The opportunities presented themselves after FGOFF Scott finished the Initial Officer Training Course and moved to Base Auckland to the Maintenance Support Squadron, where she worked alongside flight commanders and technicians.

She consolidated her training for the next two years doing structural engineering on all the Air Force fleets, mostly designing repairs for the P-3K2 Orion and the C-130 Hercules.

“The technicians would come to us when they had damage they needed to repair that weren’t covered in the technical publications, or had new modifications to design.

The work was challenging in that we used a number of tools to develop solutions, from engineering calculations and design principles, textbooks and manuals through to recommendations from the technicians based on previous experience,” she said.

For most of this year, the 25-year-old has tackled the demanding General Engineering Officer Training. The nine month course was extended a month thanks to the Covid lockdown, but she stayed focussed and topped the class, winning the prestigious WGCDR (rtd) John ‘Jack’ Hardy Memorial Trophy.

The award is presented to the Engineering Officer student who achieves the highest academic result over the duration of the course.

The seven modules making up the course covered a number of topics, including aerodynamics, aeronautical powerplant systems, electrical and avionics systems, weight and balance and aircraft structures.

“The last module was the fusion phase, which was definitely the most beneficial part of the course. It was two weeks of being an acting flight commander for a notional maintenance flight.

“We were given a chart of all the technicians in our teams and the airframes we worked on were Seasprites. Scenarios were put to us that would come up in that job, ranging from engineering issues on our aircraft to personnel issues within our teams, and we ran through those scenarios for two weeks,” she said.

One of the biggest advantages of joining the Air Force was the wide variety of roles available, FGOFF Scott said.

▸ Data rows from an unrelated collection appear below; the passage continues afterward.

-- ==== Sys2Proof/Word.lean ====
section
/-! DEFINITION. The word types of the block: a byte of a buffer and a 32-bit register or command word
(spec 20_memory.md R57). -/

namespace Sys2Proof

/-- One byte of a buffer, a record or a frame (R57). -/
abbrev Byte := BitVec 8

/-- A 32-bit register value or command word (R57, R70). -/
abbrev Word := BitVec 32

end Sys2Proof
end

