-- ==== Sys2Proof/Machine/State.lean ====
section
/-! DEFINITION. The state of the block (10_state.md), its reset (70_reset_and_hazards.md R330, R331), and the
closed sets of codes and of reasons to stop. -/

namespace Sys2Proof.Machine

/-- A byte buffer in canonical form: buffer index and byte, indices strictly rising, no byte listed that equals
what an unlisted index reads as (`Memory.wf`, `Memory.unlisted` in Machine/Ops.lean). -/
abbrev Memory := List Host.Cell

/-- The result codes of R25, in the order of its table. No other value is ever in RESULT. -/
inductive ResultCode where
  | ok
  | clean
  | corrected
  | uncorrectable
  | qFull
  | qEmpty
  | jbOutOfWindow
  | jbDuplicate
  | jbNoData
  | jbData
  | jbRepeat
  | jbMissing
  | faulted
deriving DecidableEq, Repr

/-- The fault codes of R301, and `noFault` for FAULT_CODE = 0x00. No other value is ever in FAULT_CODE. -/
inductive ErrCode where
  | noFault
  | illegalOp
  | reservedField
  | operand
  | sequence
  | decisionFull
  | chainbackRange
  | bus
  | counterLimit
deriving DecidableEq, Repr

/-- One thing the outside world does to the block (20_memory.md R50, 70_reset_and_hazards.md R330).
Addresses are system addresses; the block's window starts at BLOCK_BASE (R60). `width` is in bits. -/
inductive HostEvent where
  /-- A host read. -/
  | read (addr width : Nat)
  /-- A host write of `value`. -/
  | write (addr width : Nat) (value : Word)
  /-- The hardware reset. -/
  | reset
deriving DecidableEq, Repr

/-- Why the model could stop with a fault. There is no such reason: a fault of the block is recorded in its own
registers and the block goes on (60_exceptions.md R300, R303, R306), which is a next state. Safe. -/
inductive Fault where
deriving DecidableEq, Repr

/-- Why the model has no answer. -/
inductive Refusal where
  /-- An instruction without a meaning yet. No arm of `exec` raises it. Safe. -/
  | notModelled (mnemonic : String)
  /-- Raised by `State.resetWith` for a parameter set that is not legal: no reset state exists for it
  (00_scope.md R8, 70_reset_and_hazards.md R331). Safe. -/
  | illegalParameters
deriving DecidableEq, Repr

/-- The state of one block. Every field but the last three is state the spec names. -/
structure State where
  /-- The parameters, shown by CFG0 to CFG3 (R6, R27). -/
  params : Params
  /-- CMD_LAST (R22). -/
  cmdLast : Word
  /-- RESULT (R25). -/
  result : ResultCode
  /-- FAULT, the sticky fault flag (R26). -/
  fault : Bool
  /-- FAULT_CODE, the code of the first fault since reset (R26). -/
  faultCode : ErrCode
  /-- AUX (R24). -/
  aux : Byte
  /-- OLEN, the number of valid bits in OBUF, 0..2048 (R23, R29). -/
  olen : Nat
  /-- IBUF, 256 bytes keyed by buffer index (R28). -/
  ibuf : Memory
  /-- OBUF, 256 bytes keyed by buffer index (R29). -/
  obuf : Memory
  /-- QDATA, oldest byte first (R30). -/
  qdata : List Byte
  /-- JB_SLOT[0..JB_SLOTS-1]: the data of each slot, whose length is the slot's len; the empty list is an empty
  slot (R31). -/
  jbSlots : List (List Byte)
  /-- JB_H, slots released since the last jitter-buffer reset, 0..2^32-1 (R31). -/
  jbH : Nat
  /-- JB_SEQ0, the sequence number the window was anchored to (R31). -/
  jbSeq0 : Nat
  /-- JB_ARMED (R31). -/
  jbArmed : Bool
  /-- JB_ELAPSED in ms, 0..2^32-1, saturating (R31). -/
  jbElapsed : Nat
  /-- JB_LAST: the data of the last delivered frame, whose length is its len (R31). -/
  jbLast : List Byte
  /-- JB_LAST_VALID (R31). -/
  jbLastValid : Bool
  /-- JB_REPEATS, 0..255 (R31). -/
  jbRepeats : Nat
  /-- CONV_STARTED (R32). -/
  convStarted : Bool
  /-- CONV_DP, the number of stored decisions, 0..180 (R32). -/
  convDp : Nat
  /-- PM[0..15], the path metrics (R32). -/
  pm : Vector (BitVec 16) 16
  /-- DEC[0..179], the decision words (R32). -/
  dec : Vector (BitVec 16) 180
  /-- The model's own: host events not yet taken, the next one first (notes/assumptions/1.md). -/
  inbox : List HostEvent
  /-- The model's own: what host reads have returned, oldest first (notes/assumptions/2.md). -/
  replies : List Word
  /-- The model's own: how many steps stored a free path metric; no rule reads it (notes/assumptions/6.md). -/
  freeDraws : Nat
deriving DecidableEq, Repr

/-- The block right after reset with the parameter set `p` (R330). -/
def State.init (p : Params) : State where
  params := p
  cmdLast := 0
  result := .ok
  fault := false
  faultCode := .noFault
  aux := 0
  olen := 0
  ibuf := []
  obuf := []
  qdata := []
  jbSlots := List.replicate p.jbSlots []
  jbH := 0
  jbSeq0 := 0
  jbArmed := false
  jbElapsed := 0
  jbLast := []
  jbLastValid := false
  jbRepeats := 0
  convStarted := false
  convDp := 0
  pm := Vector.replicate 16 0
  dec := Vector.replicate 180 0
  inbox := []
  replies := []
  freeDraws := 0

/-- Reset of an instance with parameter set `p`: it is refused when `p` is not legal (R8, R331). -/
def State.resetWith (p : Params) : Host.Outcome State Fault Refusal :=
  if p.legal then .next (State.init p) else .refused .illegalParameters

/-- The reset state of the instance with the spec's test-vector parameters.
DESIGN CHOICE, unsafe: the parameters are OPEN (notes/assumptions/3.md). -/
def State.reset : State := State.init Params.vectorDefaults

end Sys2Proof.Machine
end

“If you go from university into a civil engineering or design role for example, you might design a very specific part of a building support time after time. Whereas almost any role that we go into as Engineering Officers, there is a mixture of engineering and personnel management, not to mention the wider duties of a military officer, which means you’re going to get something different every day.

“There are a huge variety of elements to the engineering trade itself, let alone the training opportunities and the travel opportunities.”

FGOFF Scott has just taken on a new role at Base Ohakea as the flight commander of the Armament and Safety and Surface Flight in the Maintenance Support Squadron.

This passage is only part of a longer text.